• [To do]
Show, in full, each line of the data that contains "boot".

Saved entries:

-- ==== Sys2Proof/Laws/KeepHeadrace.lean ====
section
/-! SUPPORT. What each operation of Machine/Headrace.lean may change. -/
namespace Sys2Proof.Machine

theorem takeRx_keeps {s t : State} {v : Via} (h : takeRx s v = some t) : Keeps [.hr] s t := by
  unfold takeRx at h
  split at h
  · cases h
    exact ⟨fun p hp => by cases p <;> first | exact rfl | exact absurd (by decide) hp, Inv_of_mem rfl rfl⟩
  · split at h
    · cases h; exact Keeps.refl _ _
    · cases h

theorem noteValid_keeps (s : State) (h : Hdr) :
    Keeps [.hr] s (noteValid s h) := by
  unfold noteValid
  repeat' first
    | with_reducible apply Keeps.refl
    | with_reducible assumption
    | with_reducible apply Keeps.ite
    | ((with_reducible apply Keeps.step (putSession_keeps ..)); exact rfl)
    | intro _
    | split
    | dsimp only
    | ((try with_reducible conv => arg 3; whnf); (with_reducible apply Keeps.upd); (iterate 9 (with_reducible exact Or.inl rfl)); (exact Or.inr rfl); (iterate 12 (with_reducible exact Or.inl rfl)); (with_reducible exact rfl); (with_reducible exact rfl))

theorem arrive_keeps {M : List Part} {serve : State → State} (hM : subParts [.csr, .freeCtr, .hr] M = true) (hf : ∀ y0, Keeps M y0 (serve y0)) (s : State) (h : Hdr) (op : Nat) (b : List Nat) :
    Keeps M s (arrive s h op b serve) := by
  unfold arrive
  repeat' first
    | with_reducible apply Keeps.refl
    | with_reducible assumption
    | with_reducible apply Keeps.ite
    | ((with_reducible apply Keeps.step (hf ..)); exact subParts_refl _)
    | ((with_reducible apply Keeps.step (noteValid_keeps ..)); exact (subParts_trans rfl hM))
    | ((with_reducible apply Keeps.step (takeRx_keeps (by assumption))); exact (subParts_trans rfl hM))
    | ((with_reducible apply Keeps.step (nakBusy_keeps ..)); exact (subParts_trans rfl hM))
    | ((with_reducible apply Keeps.step (nak_keeps ..)); exact (subParts_trans rfl hM))
    | intro _
    | split
    | dsimp only
    | ((try with_reducible conv => arg 3; whnf); (with_reducible apply Keeps.upd); (with_reducible exact Or.inl rfl); (exact Or.inr (subParts_trans rfl hM)); (with_reducible exact Or.inl rfl); (exact Or.inr (subParts_trans rfl hM)); (iterate 5 (with_reducible exact Or.inl rfl)); (exact Or.inr (subParts_trans rfl hM)); (iterate 12 (with_reducible exact Or.inl rfl)); (with_reducible exact rfl); (with_reducible exact rfl))

theorem journalFull_keeps (s : State) (h : Hdr) :
    Keeps [.csr, .freeCtr, .hr] s (journalFull s h) := by
  unfold journalFull
  repeat' first
    | with_reducible apply Keeps.refl
    | with_reducible assumption
    | with_reducible apply Keeps.ite
    | ((with_reducible apply Keeps.step (nak_keeps ..)); exact rfl)
    | ((with_reducible apply Keeps.step (stick_keeps ..)); exact rfl)
    | intro _
    | split
    | dsimp only
    | ((try with_reducible conv => arg 3; whnf); (with_reducible apply Keeps.upd); (with_reducible exact Or.inl rfl); (exact Or.inr rfl); (with_reducible exact Or.inl rfl); (exact Or.inr rfl); (iterate 5 (with_reducible exact Or.inl rfl)); (exact Or.inr rfl); (iterate 12 (with_reducible exact Or.inl rfl)); (with_reducible exact rfl); (with_reducible exact rfl))

theorem ackOrWait_keeps (s : State) (h : Hdr) (last : Nat) (a : AckRec) :
    Keeps [.csr, .hr] s (ackOrWait s h last a) := by
  unfold ackOrWait
  repeat' first
    | with_reducible apply Keeps.refl
    | with_reducible assumption
    | with_reducible apply Keeps.ite
    | ((with_reducible apply Keeps.step (sendAck_keeps ..)); exact rfl)
    | ((with_reducible apply Keeps.step (count_keeps ..)); exact rfl)
    | intro _
    | split
    | dsimp only
    | ((try with_reducible conv => arg 3; whnf); (with_reducible apply Keeps.upd); (with_reducible exact Or.inl rfl); (exact Or.inr rfl); (iterate 7 (with_reducible exact Or.inl rfl)); (exact Or.inr rfl); (iterate 12 (with_reducible exact Or.inl rfl)); (with_reducible exact rfl); (with_reducible exact rfl))

theorem accept_keeps {M : List Part} {effect : State → Nat → State} (hM : subParts [.csr, .mem, .freeCtr, .flood, .slu, .hr, .cv, .bus, .rcu, .redun] M = true) (hf : ∀ y0 y1, Keeps M y0 (effect y0 y1)) (s : State) (h : Hdr) (x : Accept) (b : List Nat) :
    Keeps M s (accept s h x b effect) := by
  unfold accept
  repeat' first
    | with_reducible apply Keeps.refl
    | with_reducible assumption
    | with_reducible apply Keeps.ite
    | ((with_reducible apply Keeps.step (hf ..)); exact subParts_refl _)
    | ((with_reducible apply Keeps.step (ackOrWait_keeps ..)); exact (subParts_trans rfl hM))
    | ((with_reducible apply Keeps.step (recordAck_keeps ..)); exact (subParts_trans rfl hM))
    | ((with_reducible apply Keeps.step (mirrorCmd_keeps ..)); exact (subParts_trans rfl hM))
    | ((with_reducible apply Keeps.step (journalCmd_keeps ..)); exact (subParts_trans rfl hM))
    | ((with_reducible apply Keeps.step (count_keeps ..)); exact (subParts_trans rfl hM))
    | ((with_reducible apply Keeps.step (stick_keeps ..)); exact (subParts_trans rfl hM))
    | intro _
    | split
    | dsimp only
    | ((try with_reducible conv => arg 3; whnf); (with_reducible apply Keeps.upd); (with_reducible exact Or.inl rfl); (iterate 3 (exact Or.inr (subParts_trans rfl hM))); (iterate 3 (with_reducible exact Or.inl rfl)); (iterate 3 (exact Or.inr (subParts_trans rfl hM))); (with_reducible exact Or.inl rfl); (iterate 2 (exact Or.inr (subParts_trans rfl hM))); (with_reducible exact Or.inl rfl); (iterate 2 (exact Or.inr (subParts_trans rfl hM))); (iterate 6 (with_reducible exact Or.inl rfl)); (with_reducible exact rfl); (with_reducible exact rfl))

theorem sluiceNak_keeps (s : State) (h : Hdr) (code detail : Nat) :
    Keeps [.csr, .freeCtr, .hr] s (sluiceNak s h code detail) := by
  unfold sluiceNak
  repeat' first
    | with_reducible apply Keeps.refl
    | with_reducible assumption
    | with_reducible apply Keeps.ite
    | ((with_reducible apply Keeps.step (nak_keeps ..)); exact rfl)
    | ((with_reducible apply Keeps.step (count_keeps ..)); exact rfl)
    | ((with_reducible apply Keeps.step (stick_keeps ..)); exact rfl)
    | intro _
    | split
    | dsimp only
    | ((try with_reducible conv => arg 3; whnf); (with_reducible apply Keeps.upd); (with_reducible exact Or.inl rfl); (exact Or.inr rfl); (with_reducible exact Or.inl rfl); (exact Or.inr rfl); (iterate 5 (with_reducible exact Or.inl rfl)); (exact Or.inr rfl); (iterate 12 (with_reducible exact Or.inl rfl)); (with_reducible exact rfl); (with_reducible exact rfl))

theorem enterUrgent_keeps (s : State) (jpos nC : Nat) (ws : List (Nat × Nat)) :
    Keeps [.csr, .freeCtr, .slu] s (enterUrgent s jpos nC ws) := by
  unfold enterUrgent
  repeat' first
    | with_reducible apply Keeps.refl
    | with_reducible assumption
    | with_reducible apply Keeps.ite
    | with_reducible apply Keeps.ite_p1
    | with_reducible apply Keeps.ite_p2
    | with_reducible apply Keeps.ite_p22
    | with_reducible apply Keeps.ite_p222
    | ((with_reducible apply Keeps.step (urgentInTime_keeps ..)); exact rfl)
    | ((with_reducible apply Keeps.step (stick_keeps ..)); exact rfl)
    | intro _
    | split
    | dsimp only
    | ((try with_reducible conv => arg 3; whnf); (with_reducible apply Keeps.upd); (with_reducible exact Or.inl rfl); (exact Or.inr rfl); (with_reducible exact Or.inl rfl); (exact Or.inr rfl); (iterate 4 (with_reducible exact Or.inl rfl)); (exact Or.inr rfl); (iterate 13 (with_reducible exact Or.inl rfl)); (with_reducible exact rfl); (with_reducible exact rfl))

theorem serveUrgent_keeps (s : State) (h : Hdr) (op : Nat) (b : List Nat) :
    Keeps [.csr, .mem, .freeCtr, .flood, .slu, .hr, .cv, .bus, .rcu, .redun] s (serveUrgent s h op b) := by
  unfold serveUrgent
  dsimp only
  split
  · exact Keeps.mono (sluiceNak_keeps ..) rfl
  · refine Keeps.ite (Keeps.mono (journalFull_keeps ..) rfl) ?_
    exact accept_keeps rfl (fun _ _ => Keeps.mono (enterUrgent_keeps ..) rfl) ..

theorem serveGroup_keeps (s : State) (h : Hdr) (op : Nat) (b : List Nat) :
    Keeps [.csr, .mem, .freeCtr, .sched, .dsp, .mix, .flood, .slu, .hr, .prf, .cv, .bus, .cores, .rcu, .redun, .rst, .tally, .net, .ser, .boot, .tst] s (serveGroup s h op b) := by
  unfold serveGroup
  dsimp only
  split
  · exact Keeps.mono (nak_keeps ..) rfl
  · split
    · exact Keeps.mono (nak_keeps ..) rfl
    · refine Keeps.ite (Keeps.mono (sluiceNak_keeps ..) rfl) ?_
      split
      · exact Keeps.mono (sluiceNak_keeps ..) rfl
      · split
        · exact Keeps.mono (sluiceNak_keeps ..) rfl
        · refine Keeps.ite (Keeps.mono (journalFull_keeps ..) rfl) ?_
          exact accept_keeps rfl (fun _ _ => enterGroup_keeps rfl (fun _ _ _ => ap_keeps ..) ..) ..

theorem serveTable_keeps (s : State) (h : Hdr) (op : Nat) (b : List Nat) {change : State → State} (hf : ∀ t, Keeps [.hr] t (change t)) :
    Keeps [.csr, .mem, .freeCtr, .flood, .slu, .hr, .cv, .bus, .rcu, .redun] s (serveTable s h op b change) := by
  unfold serveTable
  refine Keeps.ite (Keeps.mono (journalFull_keeps ..) rfl) ?_
  exact accept_keeps rfl (fun t _ => Keeps.step (markApplied_keeps ..) rfl (Keeps.mono (hf t) rfl)) ..

theorem serveNew_keeps (s : State) (h : Hdr) (op : Nat) (b : List Nat) :
    Keeps [.csr, .mem, .freeCtr, .sched, .dsp, .mix, .flood, .slu, .hr, .prf, .cv, .bus, .cores, .rcu, .redun, .rst, .tally, .net, .ser, .boot, .tst] s (serveNew s h op b) := by
  unfold serveNew
  dsimp only
  refine Keeps.ite ?_ (Keeps.ite ?_ (Keeps.ite ?_ (serveGroup_keeps ..)))
  · split
    · exact Keeps.mono (nak_keeps ..) rfl
    · exact Keeps.mono (serveTable_keeps _ _ _ _ (fun _ => applyMeterSub_keeps ..)) rfl
  · exact Keeps.mono (serveTable_keeps _ _ _ _ (fun _ => applyClose_keeps ..)) rfl
  · split
    · exact Keeps.mono (nak_keeps ..) rfl
    · exact Keeps.mono (serveUrgent_keeps ..) rfl

theorem serveAgain_keeps (s : State) (h : Hdr) :
    Keeps [.csr, .freeCtr, .hr] s (serveAgain s h) := by
  unfold serveAgain
  repeat' first
    | with_reducible apply Keeps.refl
    | with_reducible assumption
    | with_reducible apply Keeps.ite
    | ((with_reducible apply Keeps.step (nak_keeps ..)); exact rfl)
    | ((with_reducible apply Keeps.step (sendAck_keeps ..)); exact rfl)
    | intro _
    | split
    | dsimp only
    | ((try with_reducible conv => arg 3; whnf); (with_reducible apply Keeps.upd); (with_reducible exact Or.inl rfl); (exact Or.inr rfl); (with_reducible exact Or.inl rfl); (exact Or.inr rfl); (iterate 5 (with_reducible exact Or.inl rfl)); (exact Or.inr rfl); (iterate 12 (with_reducible exact Or.inl rfl)); (with_reducible exact rfl); (with_reducible exact rfl))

• [Exercise output]
    Keeps [.csr, .mem, .freeCtr, .sched, .dsp, .mix, .flood, .slu, .hr, .prf, .cv, .bus, .cores, .rcu, .redun, .rst, .tally, .net, .ser, .boot, .tst] s (serveGroup s h op b) := by
    Keeps [.csr, .mem, .freeCtr, .sched, .dsp, .mix, .flood, .slu, .hr, .prf, .cv, .bus, .cores, .rcu, .redun, .rst, .tally, .net, .ser, .boot, .tst] s (serveNew s h op b) := by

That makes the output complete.